The mom of five had never been a natural hoarder and didn’t see the point in stuffing her wedding dress into a storage box to place in the garage. The idea of turning it into a cocktail dress didn’t exactly appeal to her, as she wanted to transform it into something meaningful. So, taking into account that the wedding dress is a symbol of purity, when her first child was born in 2004, she decided to make a baptism robe.
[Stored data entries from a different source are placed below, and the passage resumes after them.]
/-- Tier 2. The reads that never wait (45 R350, R351, 42 R240): a byte of GP_STAT; 0xFF from PIX_TRANS, its
window and where no register is. They wake an idle Consumer. -/
def Obligations.SynchronousReadsReturnAtOnce : Prop :=
  ∀ (s : State) (sp : BusSpace) (lane : BitVec 2) (o : BitVec 15) (a : ByteAddr),
    s.pstate = .ready → s.cstate ≠ .stopped → noneAddrWf a = true →
    ∀ (i : Instr) (byte : Nat),
      (i, byte) ∈ [(Instr.rGpStat sp lane,
          ((if s.occupancy = s.params.qcap then 0xFF else 0) +
            (if s.busy = true ∨ 0 < s.occupancy then 0x200 else 0)) / 2 ^ (8 * lane.toNat) % 256),
        (.rPixTrans sp lane, 0xFF), (.rPixTransWindow o, 0xFF), (.rNone a, 0xFF)] →
      exec i s = .next { s with
        wakePending := s.wakePending || decide (s.cstate = .idle)
        out := { s.out with busData := some (BitVec.ofNat 32 byte) } }

/-- Tier 1. GP_STAT (30 R136): bits 7:0 for full, bit 9 for busy or not empty, every other bit 0; lanes 2
and 3 of the CMD slot read 0x00. -/
def Obligations.StatusWordFields : Prop :=
  ∀ s : State,
    s.gpStat.extractLsb' 0 8 = (if s.occupancy = s.params.qcap then 0xFF#8 else 0x00#8) ∧
    s.gpStat.getLsbD 9 = decide (s.busy = true ∨ 0 < s.occupancy) ∧
    s.gpStat.getLsbD 8 = false ∧ s.gpStat.extractLsb' 10 6 = 0#6 ∧
    s.readByte (.reg .cmd 0#2) = s.gpStat.extractLsb' 0 8 ∧
    s.readByte (.reg .cmd 1#2) = s.gpStat.extractLsb' 8 8 ∧
    s.readByte (.reg .cmd 2#2) = 0x00#8 ∧ s.readByte (.reg .cmd 3#2) = 0x00#8

/-- Tier 2. Polling (45 R357, R358): the status read completes; a status word with bit 9 clear means an
empty queue; one with bits 7:0 = 0xFF means that the next write access would hold the Producer. -/
def Obligations.StatusPollingIsSound : Prop :=
  ∀ s : State, validParams s.params → queueOk s → s.pstate = .ready → s.cstate ≠ .stopped →
    ∃ (t : State) (v : Word), exec (.in16 0x9AE8#16) s = .next t ∧ t.out.busData = some v ∧
      (v.getLsbD 9 = false → s.queue.wr = s.queue.rd) ∧
      (v.extractLsb' 0 8 = 0xFF#8 → ∀ (p : BitVec 16) (x : Word),
        ∃ (u : State) (entries : List EntryWord),
          exec (.out8 p x) t = .next u ∧ u.pstate = .waitRoom true entries ∧ u.queue = s.queue) ∧
      (v.extractLsb' 0 8 = 0x00#8 → s.queue.wr - s.queue.rd < s.params.qcap)

/-- Tier 1. What the model refuses (41 R170, R186, 45 R350, R352, 00 R9, 70 R414): every access after
close; every access while the Producer is not Ready, but the waiting read itself; STATUS-READ of a drained
access and DRAINED-READ of a synchronous one; CONFIG outside its ranges or while the block works, unless the
Host waits in close, where CONFIG has no step (log 20). -/
def Obligations.OperationsThatCannotBeIssuedAreRefused : Prop :=
  (∀ (s : State) (i : Instr), isAccess i = true → s.cstate = .stopped →
    (∀ a, i ≠ .statusRead a) → (∀ a, i ≠ .drainedRead a) → exec i s = .refused .closed) ∧
  (∀ (s : State) (i : Instr), isAccess i = true → s.cstate ≠ .stopped → s.pstate ≠ .ready →
    (∀ a, s.pstate = .waitDrain a → i ≠ .drainedRead a) → exec i s = .refused .cannotIssue) ∧
  (∀ (s : State) (a : Access), a.isSynchronous = false → exec (.statusRead a) s = .refused .cannotIssue) ∧
  (∀ (s : State) (a : Access), a.isSynchronous = true → s.pstate ≠ .waitDrain a →
    exec (.drainedRead a) s = .refused .cannotIssue) ∧
  (∀ (s : State) (pb pitch vram : Nat), s.hstate = .ready ∨ s.hstate = .waitIdle →
    0 < s.occupancy ∨ s.cstate = .draining →
    exec (.config pb pitch vram) s = .refused .configWhileBusy) ∧
  (∀ (s : State) (pb pitch vram : Nat), s.hstate = .ready ∨ s.hstate = .waitIdle →
    s.occupancy = 0 →
    s.cstate ≠ .draining →
    ¬ ((pb = 1 ∨ pb = 2 ∨ pb = 4) ∧ 1 ≤ pitch ∧ pitch ≤ 4096 ∧ ∃ k, 16 ≤ k ∧ k ≤ 24 ∧ vram = 2 ^ k) →
    exec (.config pb pitch vram) s = .refused .badConfiguration)

/-- Tier 2. Only the Consumer writes the registers, the engine, the framebuffer and the dirty bits (10 R39,
20 R70): a Producer access, ENQUEUE, ENQUEUE.FULL, WAIT-IDLE, REPORT-UTILIZATION and CLOSE leave them, and
the parameters, as they are. -/
def Obligations.ProducerAndHostCallsWriteNoRegister : Prop :=
  ∀ (i : Instr) (s t : State),
    isAccess i = true ∨ i ∈ [Instr.enqueue, .enqueueFull, .waitIdle, .reportUtilization, .close] →
    exec i s = .next t →
    t.regs = s.regs ∧ t.ex = s.ex ∧ t.fb = s.fb ∧ t.dirty = s.dirty ∧ t.params = s.params ∧
      t.queue.rd = s.queue.rd

/-! ## The Host -/

/-- Tier 1. WAIT-IDLE (45 R354): called, it sets `wake_pending` on a queue that is not empty and returns at
once or holds; held, it returns when the queue is empty and the Consumer is not Draining, or it is
Stopped, or `stop` is set, with close still waiting if it was called meanwhile (92 D44). That the Host's
position is kept is the model's, and so is that a Host in close takes no WAIT-IDLE (log 20). -/
def Obligations.WaitIdleHoldsUntilIdle : Prop :=
  ∀ s : State,
    (s.hstate = .ready →
      (s.occupancy = 0 ∧ s.cstate ≠ .draining) ∨ s.cstate = .stopped ∨ s.stop = true →
      exec .waitIdle s = .next { s with wakePending := s.wakePending || decide (0 < s.occupancy) }) ∧
    (s.hstate = .ready →
      ¬ ((s.occupancy = 0 ∧ s.cstate ≠ .draining) ∨ s.cstate = .stopped ∨ s.stop = true) →
      exec .waitIdle s = .next { s with
        wakePending := s.wakePending || decide (0 < s.occupancy), hstate := .waitIdle }) ∧
    (s.hstate = .waitIdle →
      (s.occupancy = 0 ∧ s.cstate ≠ .draining) ∨ s.cstate = .stopped ∨ s.stop = true →
      exec .waitIdle s = .next { s with hstate := .ready }) ∧
    (s.hstate = .waitIdle →
      ¬ ((s.occupancy = 0 ∧ s.cstate ≠ .draining) ∨ s.cstate = .stopped ∨ s.stop = true) →
      exec .waitIdle s = .next s) ∧
    (s.hstate = .waitBoth →
      (s.occupancy = 0 ∧ s.cstate ≠ .draining) ∨ s.cstate = .stopped ∨ s.stop = true →
      exec .waitIdle s = .next { s with hstate := .waitStopped }) ∧
    (s.hstate = .waitBoth →
      ¬ ((s.occupancy = 0 ∧ s.cstate ≠ .draining) ∨ s.cstate = .stopped ∨ s.stop = true) →
      exec .waitIdle s = .next s) ∧
    (s.hstate = .waitStopped → exec .waitIdle s = .next s)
Cleverly using some seamstress skills, she cut the length of the white cotton skirt to make a cape. She reduced the size of the waist around the box pleats to make a collar, then assembled a Peter Pan collar and an outer collar stand thanks to piping salvaged from the initial dress. She left two holes for the arms, and presto! From a practical point of view the cape is adapted perfectly for baptisms as it is easy to pull on, contrary to the intricate lace dresses of our grandmothers that necessitated a certain degree of agility and time.

@ Bérengère H
Baptismal robe of Bérengère’s children

A robe full of meaning

For Bérengère, the symbolism of this gown means the most because it “bears the sacramental life of the whole family.” It marks the link between her and her husband’s marriage and the baptisms of their five children — with each of their names and the dates of their baptism embroidered in different colors on the hem of the cape. Not only is it a way to keep track of these unique sacraments, it’s a way to give another meaning to the white dress without spoiling its original identity.

This amazing idea is a great way to combine a thrifty, practical attitude with the profound theology of the sacraments. Not all of us have the skills to do something like this on our own, but we can all look for ways in which we can make meaningful connections between the sacraments we receive and the way we pass on the faith to future generations.